We are facing issue while converting a pdf having arabic text to word format. It is converting the doc and format is also maintained but some text is breaking and some is overlapping.
Can you please help with the same?
We are using aspose pdf for java.
Can you please share your sample PDF document for our reference so that we can test the scenario in our environment and address it accordingly?
@asad.ali Thanks for the quick response.
Attached is the pdf file that we are converting and for word file screenshots areScreenshot (86).png (37.8 KB)
Screenshot (87).png (64.3 KB)
attached since I am not able to upload doc file in here.135a.pdf (847.1 KB)

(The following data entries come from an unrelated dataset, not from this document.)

-- ==== Sys2Proof/Syntax.lean ====
section
/-! DEFINITION. The syntax of one step: the 32-bit instructions, the 64-bit W instructions and the device's own
events, one constructor of `Instr` per row of spec/opcode_table.json. -/

namespace Sys2Proof

/-- The raw fields of a W instruction beside its group and operation (R70). -/
structure WWord where
  aux9 : BitVec 9
  sat  : BitVec 1
  rm   : BitVec 3
  lqv  : BitVec 1
  em   : BitVec 1
  pe   : BitVec 4
  pg   : BitVec 4
  xp   : Reg
  vs3  : Reg
  vs2  : Reg
  vs1  : Reg
  vd   : Reg
  deriving DecidableEq, Repr

/-- A cluster's place: die 0 to 3, cluster 0 to 47 of the die (R23). -/
structure ClusterId where
  die     : Nat
  cluster : Nat
  deriving DecidableEq, Repr

/-- A core's place: core 0 to 7 of its cluster (R23). -/
structure CoreId where
  die     : Nat
  cluster : Nat
  core    : Nat
  deriving DecidableEq, Repr

/-- A compute hart's place: hart 0 to 7 of its core (R23). -/
structure HartId where
  die     : Nat
  cluster : Nat
  core    : Nat
  hart    : Nat
  deriving DecidableEq, Repr

/-- The kinds of graphics agent (R312). -/
inductive AgentKind where
  | distributor | rasteriser | blend
  deriving DecidableEq, Repr

/-- A graphics agent of a die: its kind and its index among that kind (R312). -/
structure AgentId where
  die   : Nat
  kind  : AgentKind
  index : Nat
  deriving DecidableEq, Repr

/-- One arrival at a channel (R164): its kind as hinfo names it (R167), what it came from (the ring, graph or wake
line that a later arrival must match; none for an HSEND), its length and its 64-byte record. -/
structure Arrival where
  chan   : Nat
  kind   : Nat
  source : Option Nat
  len    : Nat
  record : List Byte
  deriving DecidableEq, Repr

/-- What a peer device asks of this device's home (R400, R401). op, v and w name an atomic as this device's own requests
to a peer do. -/
inductive PeerRequest where
  | read  (offset size : Nat)
  | write (offset : Nat) (data : List Byte)
  | amo   (offset size op : Nat) (v w : Word)
  deriving DecidableEq, Repr

/-- The registers with no behaviour of their own that a Lantern, the host or a peer writes (R3), and the Lantern
firmware's tables of address spaces (R155, R255) and launch rings (R233): the events REGISTER_WRITE name them. -/
inductive DeviceReg where
  | bankctl (c : ClusterId)
  | pcsel (c : ClusterId)
  | pcidx (c : ClusterId)
  | pcctl (c : ClusterId)
  | budsel (c : ClusterId)
  | sdva (c : ClusterId)
  | sdcw (c : ClusterId)
  | mtimeout (c : ClusterId)
  | dxctl (c : ClusterId)
  | dxsel (c : ClusterId)
  | ageLimit (die : Nat)
  | placementMask (die : Nat) (high : Bool)
  | agent (a : AgentId) (offset : Nat)
  | hostbase
  | hsdva
  | hsdcw
  | devid
  | route (offset : Nat)
  | msixAddress (vector : Nat)
  | msixData (vector : Nat)
  | msixMask (vector : Nat)
  | spaceSatp (asid : Nat)
  | spaceSbase (asid : Nat)
  | spaceTrroute (asid : Nat)
  | launchRing (die ring asid : Nat)
  deriving DecidableEq, Repr

/-- What a measurement gives an attestation log entry (R432); index and chain are the log's own. -/
structure LogEntry where
  stage  : Nat
  status : Nat
  svn    : Nat
  digest : List Byte
  deriving DecidableEq, Repr

/-- The translation that mstatus.MPRV selects for a Lantern's own stores (R263): its satp, and the privilege of MPP with
SUM. -/
structure StoreView where
  satp : Word
  user : Bool
  sum  : Bool
  deriving DecidableEq, Repr

/-- A write of sdctl: the word, and the translation of the Lantern's stores if mstatus.MPRV selects one (R263). -/
structure SdctlWrite where
  word : Word
  view : Option StoreView
  deriving DecidableEq, Repr

/-- A boundary at which a hart takes a trap, and whether an uncorrectable error in its storage has been found there (R364,
R382). -/
structure TrapPoint where
  hart  : HartId
  error : Bool
  deriving DecidableEq, Repr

Would you please try and open the attached DOCX file generated in our environment using Aspose.PDF for .NET 22.3 and the below code snippet:
Document pdfDocument = new Document(dataDir + @"135a.pdf"); DocSaveOptions saveOptions = new DocSaveOptions(); saveOptions.Format = DocSaveOptions.DocFormat.DocX; saveOptions.Mode = DocSaveOptions.RecognitionMode.Flow; pdfDocument.Save(dataDir + @"output_flow.docx", saveOptions);
output_flow.docx (244.2 KB)
Please share the screenshots of any anomalies if you notice in the shared file.
@asad.ali looks better than the previous one but still lot of distortion is there.
Also the English dates have exchanged their places in a sentence but when I produced doc file using your code (corresponding java code actually), date issue is resolved but distortion is still there.
Please let know if we could connect over phone call in order to resolve it quickly.
Screenshot (89).png (16.6 KB)
We have logged an issue as PDFJAVA-41511 in our issue tracking system for further investigation. We will look into its details and let you know as soon as the issue is fixed.
Please note that the issues are resolved on first come first serve basis in free support model unlike the paid support where issues have high priority and are resolved on urgent basis. You can please create a post in paid support forum if you have subscription in order to expedite the resolution process. Furthermore, we encourage providing support via our dedicated forums and you can freely share your concerns here.
We apologize for the inconvenience.
@asad.ali any update on the above issue? Also other than this there is one more issue. The converted word file has textboxes around the texts. So when more text is added later, it keeps that in same box and once box size is exceeded, it overflows and we lose the text.
So please let know if there is a workaround so that we dont get those boxes around text.
In order to prevent the text box layout, please use the RecognitionMode.Flow or EnhancedFlow during conversion as shown in the above-shared code snippet. In case you still notice any issues, please share the respective files for our reference so that we can test the scenario in our environment and address it accordingly.